(EXERCISE): Determine the count of lines in the data below that include the word "untagged", and give nothing besides it.

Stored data
-- -- --
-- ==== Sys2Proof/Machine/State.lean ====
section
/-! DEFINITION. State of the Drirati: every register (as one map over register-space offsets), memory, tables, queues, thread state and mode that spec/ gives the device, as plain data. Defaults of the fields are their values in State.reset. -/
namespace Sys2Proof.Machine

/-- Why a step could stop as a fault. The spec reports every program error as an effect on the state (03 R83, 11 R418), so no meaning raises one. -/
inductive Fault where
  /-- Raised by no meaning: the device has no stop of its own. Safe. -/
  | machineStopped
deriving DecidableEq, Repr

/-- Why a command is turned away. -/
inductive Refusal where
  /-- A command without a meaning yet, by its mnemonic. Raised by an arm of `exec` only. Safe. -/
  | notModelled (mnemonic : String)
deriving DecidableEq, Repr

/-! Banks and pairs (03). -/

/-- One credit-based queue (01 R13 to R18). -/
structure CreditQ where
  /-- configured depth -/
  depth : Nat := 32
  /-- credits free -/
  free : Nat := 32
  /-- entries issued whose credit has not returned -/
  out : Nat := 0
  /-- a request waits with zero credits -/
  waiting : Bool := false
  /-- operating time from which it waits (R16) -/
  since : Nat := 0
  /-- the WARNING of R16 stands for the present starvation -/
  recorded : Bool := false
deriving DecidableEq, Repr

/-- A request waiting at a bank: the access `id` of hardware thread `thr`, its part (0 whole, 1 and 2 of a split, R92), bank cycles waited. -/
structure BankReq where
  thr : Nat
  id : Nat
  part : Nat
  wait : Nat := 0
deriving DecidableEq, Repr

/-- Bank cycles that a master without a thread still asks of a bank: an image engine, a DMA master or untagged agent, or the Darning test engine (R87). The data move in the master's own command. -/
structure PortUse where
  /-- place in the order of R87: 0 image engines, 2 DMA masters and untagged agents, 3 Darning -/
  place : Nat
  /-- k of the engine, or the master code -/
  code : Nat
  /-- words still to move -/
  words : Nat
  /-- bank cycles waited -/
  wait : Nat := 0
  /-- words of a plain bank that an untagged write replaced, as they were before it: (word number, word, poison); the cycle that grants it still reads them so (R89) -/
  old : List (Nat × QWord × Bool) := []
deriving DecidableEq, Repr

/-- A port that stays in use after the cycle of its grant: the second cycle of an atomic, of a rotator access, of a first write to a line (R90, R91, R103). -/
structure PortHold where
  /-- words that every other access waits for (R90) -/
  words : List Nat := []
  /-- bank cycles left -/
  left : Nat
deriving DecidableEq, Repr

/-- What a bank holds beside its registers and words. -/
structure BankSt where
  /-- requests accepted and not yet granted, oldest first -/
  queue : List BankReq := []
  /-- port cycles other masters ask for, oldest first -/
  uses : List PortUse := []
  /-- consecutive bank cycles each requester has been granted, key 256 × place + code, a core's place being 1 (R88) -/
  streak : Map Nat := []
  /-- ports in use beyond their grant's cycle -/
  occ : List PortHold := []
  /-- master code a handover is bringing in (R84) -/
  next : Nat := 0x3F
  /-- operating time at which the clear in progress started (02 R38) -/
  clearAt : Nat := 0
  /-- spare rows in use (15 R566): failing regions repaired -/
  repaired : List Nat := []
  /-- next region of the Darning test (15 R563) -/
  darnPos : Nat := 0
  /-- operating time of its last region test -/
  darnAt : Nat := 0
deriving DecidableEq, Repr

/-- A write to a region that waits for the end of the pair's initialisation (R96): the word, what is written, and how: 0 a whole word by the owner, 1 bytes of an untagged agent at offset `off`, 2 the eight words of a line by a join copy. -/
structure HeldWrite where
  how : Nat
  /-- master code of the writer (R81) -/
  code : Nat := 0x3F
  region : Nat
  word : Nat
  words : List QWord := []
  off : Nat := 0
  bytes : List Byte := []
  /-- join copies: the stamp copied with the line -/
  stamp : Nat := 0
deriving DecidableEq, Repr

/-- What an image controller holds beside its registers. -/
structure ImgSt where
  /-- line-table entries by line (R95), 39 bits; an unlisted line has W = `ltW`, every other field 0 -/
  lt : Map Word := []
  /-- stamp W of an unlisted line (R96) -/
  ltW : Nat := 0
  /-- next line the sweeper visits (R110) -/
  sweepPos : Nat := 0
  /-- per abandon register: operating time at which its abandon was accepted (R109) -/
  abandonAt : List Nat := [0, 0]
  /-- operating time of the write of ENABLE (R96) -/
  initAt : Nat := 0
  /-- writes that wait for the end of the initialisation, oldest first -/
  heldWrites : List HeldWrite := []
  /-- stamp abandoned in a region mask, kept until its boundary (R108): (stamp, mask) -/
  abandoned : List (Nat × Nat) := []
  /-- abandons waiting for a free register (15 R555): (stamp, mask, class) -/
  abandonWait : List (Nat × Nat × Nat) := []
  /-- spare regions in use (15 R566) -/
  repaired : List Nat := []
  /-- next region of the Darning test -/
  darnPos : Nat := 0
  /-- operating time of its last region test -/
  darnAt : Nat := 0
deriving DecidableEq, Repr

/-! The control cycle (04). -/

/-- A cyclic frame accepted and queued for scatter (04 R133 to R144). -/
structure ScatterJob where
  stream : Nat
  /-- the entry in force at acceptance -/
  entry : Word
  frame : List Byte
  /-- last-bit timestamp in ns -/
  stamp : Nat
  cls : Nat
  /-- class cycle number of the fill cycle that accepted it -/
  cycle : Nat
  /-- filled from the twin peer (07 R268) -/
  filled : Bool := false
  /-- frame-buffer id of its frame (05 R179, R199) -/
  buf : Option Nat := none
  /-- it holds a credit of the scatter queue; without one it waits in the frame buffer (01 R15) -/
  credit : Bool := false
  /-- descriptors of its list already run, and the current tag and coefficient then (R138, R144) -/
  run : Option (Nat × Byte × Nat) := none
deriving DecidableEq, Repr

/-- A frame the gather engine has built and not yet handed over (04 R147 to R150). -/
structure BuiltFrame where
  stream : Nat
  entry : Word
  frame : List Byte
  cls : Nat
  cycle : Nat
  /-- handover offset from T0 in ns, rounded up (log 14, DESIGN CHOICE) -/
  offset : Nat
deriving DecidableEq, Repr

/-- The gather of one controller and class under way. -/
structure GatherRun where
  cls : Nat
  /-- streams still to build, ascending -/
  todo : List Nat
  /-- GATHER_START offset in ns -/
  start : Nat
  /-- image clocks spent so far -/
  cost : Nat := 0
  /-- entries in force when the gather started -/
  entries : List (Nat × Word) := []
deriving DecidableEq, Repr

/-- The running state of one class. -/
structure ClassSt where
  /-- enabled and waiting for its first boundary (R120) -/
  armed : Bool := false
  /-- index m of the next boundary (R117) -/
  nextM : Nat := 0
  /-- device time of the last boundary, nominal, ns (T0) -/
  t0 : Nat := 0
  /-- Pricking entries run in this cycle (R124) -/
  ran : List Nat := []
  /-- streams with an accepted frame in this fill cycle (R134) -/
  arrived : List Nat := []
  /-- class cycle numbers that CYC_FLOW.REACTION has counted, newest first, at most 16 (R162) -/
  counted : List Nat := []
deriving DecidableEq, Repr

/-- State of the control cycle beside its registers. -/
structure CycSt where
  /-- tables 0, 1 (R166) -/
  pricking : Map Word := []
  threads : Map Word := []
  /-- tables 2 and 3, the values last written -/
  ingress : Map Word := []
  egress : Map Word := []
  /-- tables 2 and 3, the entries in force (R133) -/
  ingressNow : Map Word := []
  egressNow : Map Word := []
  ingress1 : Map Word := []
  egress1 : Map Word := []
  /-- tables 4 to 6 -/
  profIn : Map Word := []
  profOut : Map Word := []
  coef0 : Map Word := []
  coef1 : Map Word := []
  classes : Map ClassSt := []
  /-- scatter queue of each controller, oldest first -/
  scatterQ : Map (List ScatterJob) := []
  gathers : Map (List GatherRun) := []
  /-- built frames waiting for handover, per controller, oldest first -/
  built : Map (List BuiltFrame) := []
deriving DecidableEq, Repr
-- -- --
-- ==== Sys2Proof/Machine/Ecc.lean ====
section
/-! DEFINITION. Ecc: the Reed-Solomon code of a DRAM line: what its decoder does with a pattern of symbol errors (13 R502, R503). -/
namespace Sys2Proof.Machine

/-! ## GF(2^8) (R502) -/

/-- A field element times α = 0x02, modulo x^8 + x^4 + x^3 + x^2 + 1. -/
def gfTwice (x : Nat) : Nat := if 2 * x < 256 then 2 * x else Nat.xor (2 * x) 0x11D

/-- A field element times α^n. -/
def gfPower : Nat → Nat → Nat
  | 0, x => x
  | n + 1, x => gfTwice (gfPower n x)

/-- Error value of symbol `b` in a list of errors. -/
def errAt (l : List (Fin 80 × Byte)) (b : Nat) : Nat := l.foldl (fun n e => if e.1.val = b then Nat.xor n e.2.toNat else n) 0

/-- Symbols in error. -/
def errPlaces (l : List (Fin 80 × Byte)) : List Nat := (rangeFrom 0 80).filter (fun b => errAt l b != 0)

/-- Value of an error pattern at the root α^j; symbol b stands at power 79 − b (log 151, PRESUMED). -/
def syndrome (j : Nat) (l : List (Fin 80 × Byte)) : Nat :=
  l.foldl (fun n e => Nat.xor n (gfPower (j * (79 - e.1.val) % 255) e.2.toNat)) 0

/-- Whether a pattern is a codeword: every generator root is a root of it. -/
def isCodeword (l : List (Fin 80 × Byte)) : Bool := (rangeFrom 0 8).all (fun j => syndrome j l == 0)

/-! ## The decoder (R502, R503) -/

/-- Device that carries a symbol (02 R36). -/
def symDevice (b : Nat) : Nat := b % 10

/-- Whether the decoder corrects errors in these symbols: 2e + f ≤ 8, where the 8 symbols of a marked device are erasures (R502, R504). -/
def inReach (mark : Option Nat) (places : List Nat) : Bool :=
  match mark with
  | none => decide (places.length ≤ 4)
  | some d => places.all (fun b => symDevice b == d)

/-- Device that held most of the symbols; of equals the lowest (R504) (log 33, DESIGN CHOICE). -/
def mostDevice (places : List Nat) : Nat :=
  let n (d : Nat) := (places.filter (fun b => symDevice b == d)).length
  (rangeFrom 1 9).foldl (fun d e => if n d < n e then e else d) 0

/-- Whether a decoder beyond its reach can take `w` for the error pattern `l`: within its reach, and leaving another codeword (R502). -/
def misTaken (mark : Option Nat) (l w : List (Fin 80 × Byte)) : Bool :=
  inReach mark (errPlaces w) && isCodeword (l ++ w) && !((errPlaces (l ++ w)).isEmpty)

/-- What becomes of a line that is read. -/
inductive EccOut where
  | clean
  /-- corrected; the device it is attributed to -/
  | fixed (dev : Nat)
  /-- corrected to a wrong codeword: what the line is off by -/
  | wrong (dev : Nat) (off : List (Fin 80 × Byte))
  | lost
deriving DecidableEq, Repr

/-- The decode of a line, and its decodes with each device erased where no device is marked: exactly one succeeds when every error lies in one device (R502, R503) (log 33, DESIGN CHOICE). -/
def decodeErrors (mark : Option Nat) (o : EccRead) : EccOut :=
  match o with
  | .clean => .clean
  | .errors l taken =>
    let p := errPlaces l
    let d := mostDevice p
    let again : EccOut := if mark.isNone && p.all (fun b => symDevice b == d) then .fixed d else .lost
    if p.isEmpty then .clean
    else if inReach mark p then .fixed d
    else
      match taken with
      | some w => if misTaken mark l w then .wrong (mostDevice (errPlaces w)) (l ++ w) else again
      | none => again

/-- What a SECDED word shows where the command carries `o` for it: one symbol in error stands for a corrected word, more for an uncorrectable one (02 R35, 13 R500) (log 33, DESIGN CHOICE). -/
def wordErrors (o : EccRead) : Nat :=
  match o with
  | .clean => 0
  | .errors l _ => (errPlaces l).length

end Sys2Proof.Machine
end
-- -- --
(RESULT OF THIS EXERCISE): 4